2016-10-15 23:02:54 DEBUG juju.agent agent.go:509 read agent config, format "2.0"
2016-10-15 23:02:54 DEBUG juju.tools.lxdclient client.go:199 connecting to LXD remote "remote": "10.10.1.254:8443"
2016-10-15 23:02:54 ERROR cmd supercommand.go:458 new environ: creating LXD client: Get https://10.10.1.254:8443/1.0: Unable to connect to: 10.10.1.254:8443
2016-10-15 23:02:54 DEBUG cmd supercommand.go:459 (error details: [{github.com/juju/juju/cmd/jujud/bootstrap.go:144: new environ} {github.com/juju/juju/provider/lxd/provider.go:32: } {github.com/juju/juju/provider/lxd/environ.go:59: } {github.com/juju/juju/provider/lxd/environ_raw.go:71: creating LXD client} {github.com/juju/juju/provider/lxd/environ_raw.go:107: } {github.com/juju/juju/tools/lxdclient/client.go:124: } {github.com/juju/juju/tools/lxdclient/client.go:241: } {Get https://10.10.1.254:8443/1.0: Unable to connect to: 10.10.1.254:8443}])
[...]

The issue seems to be that the agent running in the LXD container being created uses the gateway's IP (10.10.1.254) instead of the LXD host's (10.10.1.80). This is a clean juju-2 installation.

Connections to outside internet work fine (through the gateway and http/apt proxy).

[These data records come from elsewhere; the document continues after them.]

theorem safe_thermalThreshold (deciC : Nat) : Safe (execThermalThreshold deciC s) := by
  unfold execThermalThreshold
  have ht : ({ s with plat := { s.plat with hottest := deciC } } : State).mailed.Inv := inv_mailed (inv_plat h)
  exact safe_ite (safe_next (inv_safe (inv_abortAll ht)))
    (safe_ite (safe_next (inv_plat ht)) (safe_ite (safe_next (inv_plat ht)) (safe_next ht)))

/-! ### Time, errors and the choice of a slot -/

theorem inv_tick {n : Nat} : (s.tick n).Inv := ⟨h.1, by
  unfold State.tick
  rw [List.length_map, List.length_zipIdx]
  exact h.2⟩

theorem inv_sramError {r e : Nat} {words : List Nat} : (s.sramError r e words).Inv := by
  unfold State.sramError
  split
  · exact h
  · split
    · exact inv_put h
    · exact h

theorem inv_issue {r e : Nat} {t : State} {i : Except DecodeErr Instr} (ht : s.issue? r e = some (t, i)) : t.Inv := by
  unfold State.issue? at ht
  split at ht
  · cases ht
  · split at ht
    · cases ht
    · cases ht
      exact inv_modRegion h

/-! ### Every event -/

theorem safe_exec (i : Instr) : Safe (exec i s) := by
  cases hev : i.isEvent with
  | false => exact safe_of_keeping h (keeping_exec hev)
  | true =>
    cases i
    case tokenArrive r e n b => exact safe_tokenArrive h r e n b
    case pairStep r e => exact safe_pairStep h r e
    case streamTokenTake r e t => exact safe_streamTokenTake h r e t
    case loadEngineToken r e k => exact safe_loadEngineToken h r e k
    case furtherTokenPush r e => exact safe_furtherTokenPush h r e
    case incompleteFiringResume r e => exact safe_incompleteFiringResume h r e
    case streamEnginePush r e k => exact safe_streamEnginePush h r e k
    case send r e k => exact safe_send h r e k
    case perform k bad => exact safe_perform h k bad
    case egress k => exact safe_egress h k
    case deliver k res => exact safe_deliver h k res
    case push r e which => exact safe_push h r e which
    case memoryReply k => exact safe_memoryReply h k
    case fill x => exact safe_fill h x
    case apply x => exact safe_apply h x
    case updateReplay k => exact safe_updateReplay h k
    case joinfRelease r e => exact safe_joinfRelease h r e
    case fenceComplete r e => exact safe_fenceComplete h r e
    case counterRaise k => exact safe_counterRaise h k
    case barrierArrival k => exact safe_barrierArrival h k
    case scanEnd decl row bad => exact safe_scanEnd h decl row bad
    case declarationAccept r e => exact safe_declarationAccept h r e
    case declarationWithdraw decl row => exact safe_declarationWithdraw h decl row
    case putsSignal k => exact safe_putsSignal h k
    case switchReduce group => exact safe_switchReduce h group
    case destinationUnreachable dest => exact safe_destinationUnreachable h dest
    case drainMarkerPass r e => exact safe_drainMarkerPass h r e
    case owlQuiescence r => exact safe_owlQuiescence h r
    case externalWaitExpiry r => exact safe_externalWaitExpiry h r
    case signalCounterAdvance l => exact safe_signalCounterAdvance h l
    case launchWindowWrite ctx off bytes => exact safe_launchWindowWrite h ctx off bytes
    case timeTriggerStart idx => exact safe_timeTriggerStart h idx
    case launchWaitMet l => exact safe_launchWaitMet h l
    case admission die pl => exact safe_admission h die pl
    case agePromotion l => exact safe_agePromotion h l
    case regionArm r => exact safe_regionArm h r
    case resumeFromRetention r => exact safe_resumeFromRetention h r
    case gateRegion r => exact safe_gateRegion h r
    case regionRelease r => exact safe_regionRelease h r
    case preemptionStart r => exact safe_preemptionStart h r
    case elementSave r e => exact safe_elementSave h r e
    case freeze r => exact safe_freeze h r
    case freezeScan r => exact safe_freezeScan h r
    case scanOut r => exact safe_scanOut h r
    case faultService r d => exact safe_faultService h r d
    case flthReply r e id d => exact safe_flthReply h r e id d
    case restore l die pl => exact safe_restore h l die pl
    case shootdown ctx va => exact safe_shootdown h ctx va
    case badgerVisit frame => exact safe_badgerVisit h frame
    case bucketRefill die => exact safe_bucketRefill h die
    case configRegisterWrite w => exact safe_configRegisterWrite h w
    case reset => exact safe_next (inv_restarted h)
    case bootStage fin run => exact safe_bootStage h fin run
    case mailboxUpdate p c d => exact safe_next (inv_mailed (inv_plat h))
    case attestationRequest nonce => exact safe_attestationRequest h nonce
    case marginReplan plan slack => exact safe_marginReplan h plan slack
    case thermalThreshold d => exact safe_thermalThreshold h d
    case supplyFault => exact safe_next (inv_safe h)
    case hostCxlAccess a => exact safe_hostCxlAccess h a
    case controlCoreAccess core line req => exact safe_controlCoreAccess h core line req
    case invalidationAcknowledge agent line => exact safe_invalidationAcknowledge h agent line
    case linkPacketArrival p => exact safe_linkPacketArrival h p
    case deviceClockDiscipline ns => exact safe_next h
    all_goals cases hev

/-! ### A step -/

theorem safe_fire (r e : Nat) : Safe (s.fire r e) := by
  unfold State.fire
  split
  · exact safe_next h
  · exact fun t ht => nomatch ht
  · exact safe_exec (inv_issue h ‹_›) _

theorem safe_act (x : Act) : Safe (s.act x) := by
  cases x with
  | fire r e => exact safe_ite (safe_next h) (safe_fire h r e)
  | event i => exact safe_ite (safe_exec h i) (safe_next h)

omit h in
theorem safe_acts (l : List Act) {s : State} (h : s.Inv) : Safe (s.acts l) := by
  induction l generalizing s with
  | nil => exact safe_next h
  | cons x l ih =>
    unfold State.acts
    split
    · exact ih (safe_act h x _ ‹_›)
    · rename_i hx
      exact fun t ht => absurd ht (hx t)

theorem safe_take (ch : Choice) : Safe (s.take ch) := by
  cases ch with
  | fire r e => exact safe_act h (.fire r e)
  | event i => exact safe_act h (.event i)
  | cycle l => exact safe_acts _ h
  | tick n => exact safe_next (inv_ite h (inv_tick h))
  | evictError words => exact safe_next (inv_ite h h)
  | sramError r e words => exact safe_next (inv_ite h (inv_sramError h))

end

/-- Settles O54: every operation on the state keeps memory canonical and the number of region slots, through every firing and
every event. -/
theorem invariantKept : Obligations.InvariantKept := by
  intro s t h ht
  unfold step at ht
  split at ht
  · exact safe_take (by exact h) _ t ht
  · exact safe_take (by exact h) _ t ht

end Sys2Proof.Proofs.Invariant
end

section
/-! R255 to R257, R265, R271 to R275: port checks, loads, stores, atomics and deterministic groups as they issue. -/

namespace Sys2Proof.Proofs.MemoryRuns

open Sys2Proof Sys2Proof.Machine Sys2Proof.Proofs.ControlRuns

/-! ### Issue and completion of a memory firing (R258, R259) -/

theorem issue_next (c : Ctx) (s : State) (srcs : List Src) (el : Elem) (pop pw : BitVec 4) (outs : List OutF)
    (accs : List Access) : c.issue s srcs el pop pw outs accs = .next (c.issued s srcs el pop pw outs accs) := rfl

theorem memFinish_next {c : Ctx} {s : State} {el : Elem} {l : List (Fin 4 × Token)} {pop rd : BitVec 4} (hset : c.inSets l) :
    c.memFinish s el l pop rd = .next (c.memDone s el l pop rd) := finish_next hset

theorem memFinish_nil {c : Ctx} {s : State} {el : Elem} {pop rd : BitVec 4} :
    c.memFinish s el [] pop rd = .next (c.memDone s el [] pop rd) := memFinish_next rfl

theorem not_poisoned_of_clean {c : Ctx} {x : Src} (hclean : c.clean [x]) : ¬ (c.poisoned x = true) := by
  simpa [Ctx.clean] using hclean

theorem not_any_of_clean {c : Ctx} {l : List Src} (hclean : c.clean l) : ¬ (l.any c.poisoned = true) := by
  rw [hclean]; decide

/-- The tag check of a load's output is that of a push (R71). -/
theorem loadTagOk_outOf (c : Ctx) (d : Dst) (t : Token) : c.loadTagOk (outOf? d) t = c.g.tagsOk c.e (pushesOf d t) := by
  cases d <;> simp [Ctx.loadTagOk, outOf?, pushesOf, GraphSt.tagsOk]

theorem loadTagOk_some (c : Ctx) (o : Fin 4) (t : Token) : c.loadTagOk (some o) t = c.g.tagsOk c.e [(o, t)] :=
  loadTagOk_outOf c (.out o) t

theorem loadTagOk_of_inSets {c : Ctx} {d : Dst} {t : Token} (h : c.inSets (pushesOf d t)) :
    ¬ ((!c.loadTagOk (outOf? d) t) = true) := by
  rw [loadTagOk_outOf, h]; decide

theorem not_loadTagOk_of_not_inSets {c : Ctx} {d : Dst} {t : Token} (h : ¬ c.inSets (pushesOf d t)) :
    (!c.loadTagOk (outOf? d) t) = true := by
  rw [loadTagOk_outOf, Bool.eq_false_iff.mpr h]; rfl

/-! ### The port checks (R256) -/

theorem sizeOf?_of_le {n : Nat} (h : n ≤ 5) : sizeOf? n = some (32 / 2 ^ n) := by
  interval_cases n <;> rfl

theorem sizeOf?_of_lt {n : Nat} (h : 5 < n) : sizeOf? n = none := by
  simp only [sizeOf?]
  rw [if_neg (by omega), if_neg (by omega), if_neg (by omega), if_neg (by omega), if_neg (by omega), if_neg (by omega)]

theorem pageBytes?_of_lt {n : Nat} (h : n < 96) :
    pageBytes? (n / 32) = some (if n < 32 then 2 ^ 16 else if n < 64 then 2 ^ 21 else 2 ^ 30) := by
  have hn : n / 32 = 0 ∧ n < 32 ∨ n / 32 = 1 ∧ 32 ≤ n ∧ n < 64 ∨ n / 32 = 2 ∧ 64 ≤ n := by omega
  rcases hn with ⟨hq, h1⟩ | ⟨hq, h1, h2⟩ | ⟨hq, h1⟩
  · rw [hq, if_pos h1]; rfl
  · rw [hq, if_neg (by omega), if_pos h2]; rfl
  · rw [hq, if_neg (by omega), if_neg (by omega)]; rfl

theorem pageBytes?_of_ge {n : Nat} (h : 96 ≤ n) : pageBytes? (n / 32) = none := by
  simp only [pageBytes?]
  rw [if_neg (by omega), if_neg (by omega), if_neg (by omega)]

/-- A reserved size, page size or memory type raises PARAM. -/
theorem addrParse_error {a : Payload}
    (h : 6 ≤ (lane32 a 5).toNat ∨ 96 ≤ (lane32 a 4).toNat ∨ (lane32 a 4).toNat / 2 % 4 = 3) :
    addrParse a = .error trapPARAM := by
  simp only [addrParse]
  split
  · rename_i n p hn hp
    rcases h with h | h | h
    · rw [sizeOf?_of_lt h] at hn; cases hn
    · rw [pageBytes?_of_ge h] at hp; cases hp
    · rw [if_pos h]
  · rfl

theorem addrParse_ok {a : Payload} (hsize : (lane32 a 5).toNat ≤ 5) (hpage : (lane32 a 4).toNat < 96)
    (hmt : (lane32 a 4).toNat / 2 % 4 ≠ 3) :
    addrParse a = .ok ⟨pair64 a 0, pair64 a 2, pair64 a 6, 32 / 2 ^ (lane32 a 5).toNat,
      if (lane32 a 4).toNat < 32 then 2 ^ 16 else if (lane32 a 4).toNat < 64 then 2 ^ 21 else 2 ^ 30,
      (lane32 a 4).toNat / 2 % 4⟩ := by
  simp only [addrParse, sizeOf?_of_le hsize, pageBytes?_of_lt hpage, if_neg hmt]

/-- An address word that passes all three checks is the one that its fields give. -/
theorem addrParse_of_addrCheck {a : Payload} {w : AddrWord} (h : addrCheck a = .ok w) : addrParse a = .ok w := by
  unfold addrCheck at h
  split at h
  · cases h
  · split at h
    · cases h
    · split at h
      · cases h
      · rw [‹addrParse a = _›]
        exact h

section
variable {s : State} {c : Ctx} (hs : s.ctx? = some c)
include hs

/-! ### LD and ST (R265) -/

theorem ld_trap {f : XForm} {o : Fin 4} {k : Nat} (hd : f.dst = .out o) (hclean : c.clean [f.sa])
    (hw : addrCheck (c.src 0 f.sa) = .error k) : exec (.ld f) s = .next (s.raiseTrap c.r c.e c.slot k 0) := by
  have hi : exec (.ld f) s = execLd f s := rfl
  simp only [hi, execLd, withCtx_of hs, hd, outOf?, if_neg (not_poisoned_of_clean hclean), hw]
  rfl

theorem ld_runs {f : XForm} {o : Fin 4} {w : AddrWord} (hd : f.dst = .out o) (hclean : c.clean [f.sa])
    (hw : addrCheck (c.src 0 f.sa) = .ok w) (hset : c.inSets [(o, c.loadTok f.cnt f.sa)]) :
    exec (.ld f) s = .next (c.issued s [f.sa] c.el f.pop 0
      [{ c.out s 0xD0 with
          va := BitVec.ofNat 64 w.va, cls := 1, dst := some o, cmp := cmpOf f.cnt, hd := some (c.loadTok f.cnt f.sa) }]
      [c.access s.nextId s.nextId 0xD0 .load w 0]) := by
  have hi : exec (.ld f) s = execLd f s := rfl
  simp only [hi, execLd, withCtx_of hs, hd, outOf?, if_neg (not_poisoned_of_clean hclean), hw]
  exact if_neg (loadTagOk_of_inSets (d := .out o) hset)

theorem ld_format {f : XForm} {o : Fin 4} {w : AddrWord} (hd : f.dst = .out o) (hclean : c.clean [f.sa])
    (hw : addrCheck (c.src 0 f.sa) = .ok w) (hset : ¬ c.inSets [(o, c.loadTok f.cnt f.sa)]) :
    exec (.ld f) s = .next (s.raiseTrap c.r c.e c.slot 2 0) := by
  have hi : exec (.ld f) s = execLd f s := rfl
  simp only [hi, execLd, withCtx_of hs, hd, outOf?, if_neg (not_poisoned_of_clean hclean), hw]
  exact if_pos (not_loadTagOk_of_not_inSets (d := .out o) hset)

theorem st_runs {f : XForm} {w : AddrWord} (hclean : c.clean [f.sa, f.sb]) (hw : addrCheck (c.src 0 f.sa) = .ok w) :
    exec (.st f) s = .next (c.issued s [f.sa, f.sb] c.el f.pop 0
      [{ c.out s 0xD1 with va := BitVec.ofNat 64 w.va, cmp := cmpOf f.cnt }]
      [c.access s.nextId s.nextId 0xD1 .store w (c.src 0 f.sb)]) := by
  have hi : exec (.st f) s = execSt f s := rfl
  simp only [hi, execSt, withCtx_of hs, if_neg (not_any_of_clean hclean), hw]
  rfl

I can isolate the issue to juju with the following little change (at the gateway machine): redirecting the port 8443 back to the LXD host from the gateway (masq/DNAT) allows the bootstrap to proceed and results in a working controller (LXD container) that can install charms. This way, traffic is bounced through the gateway which obviously is wrong. Removing the DNAT rules stops the controller from working after bootstrap.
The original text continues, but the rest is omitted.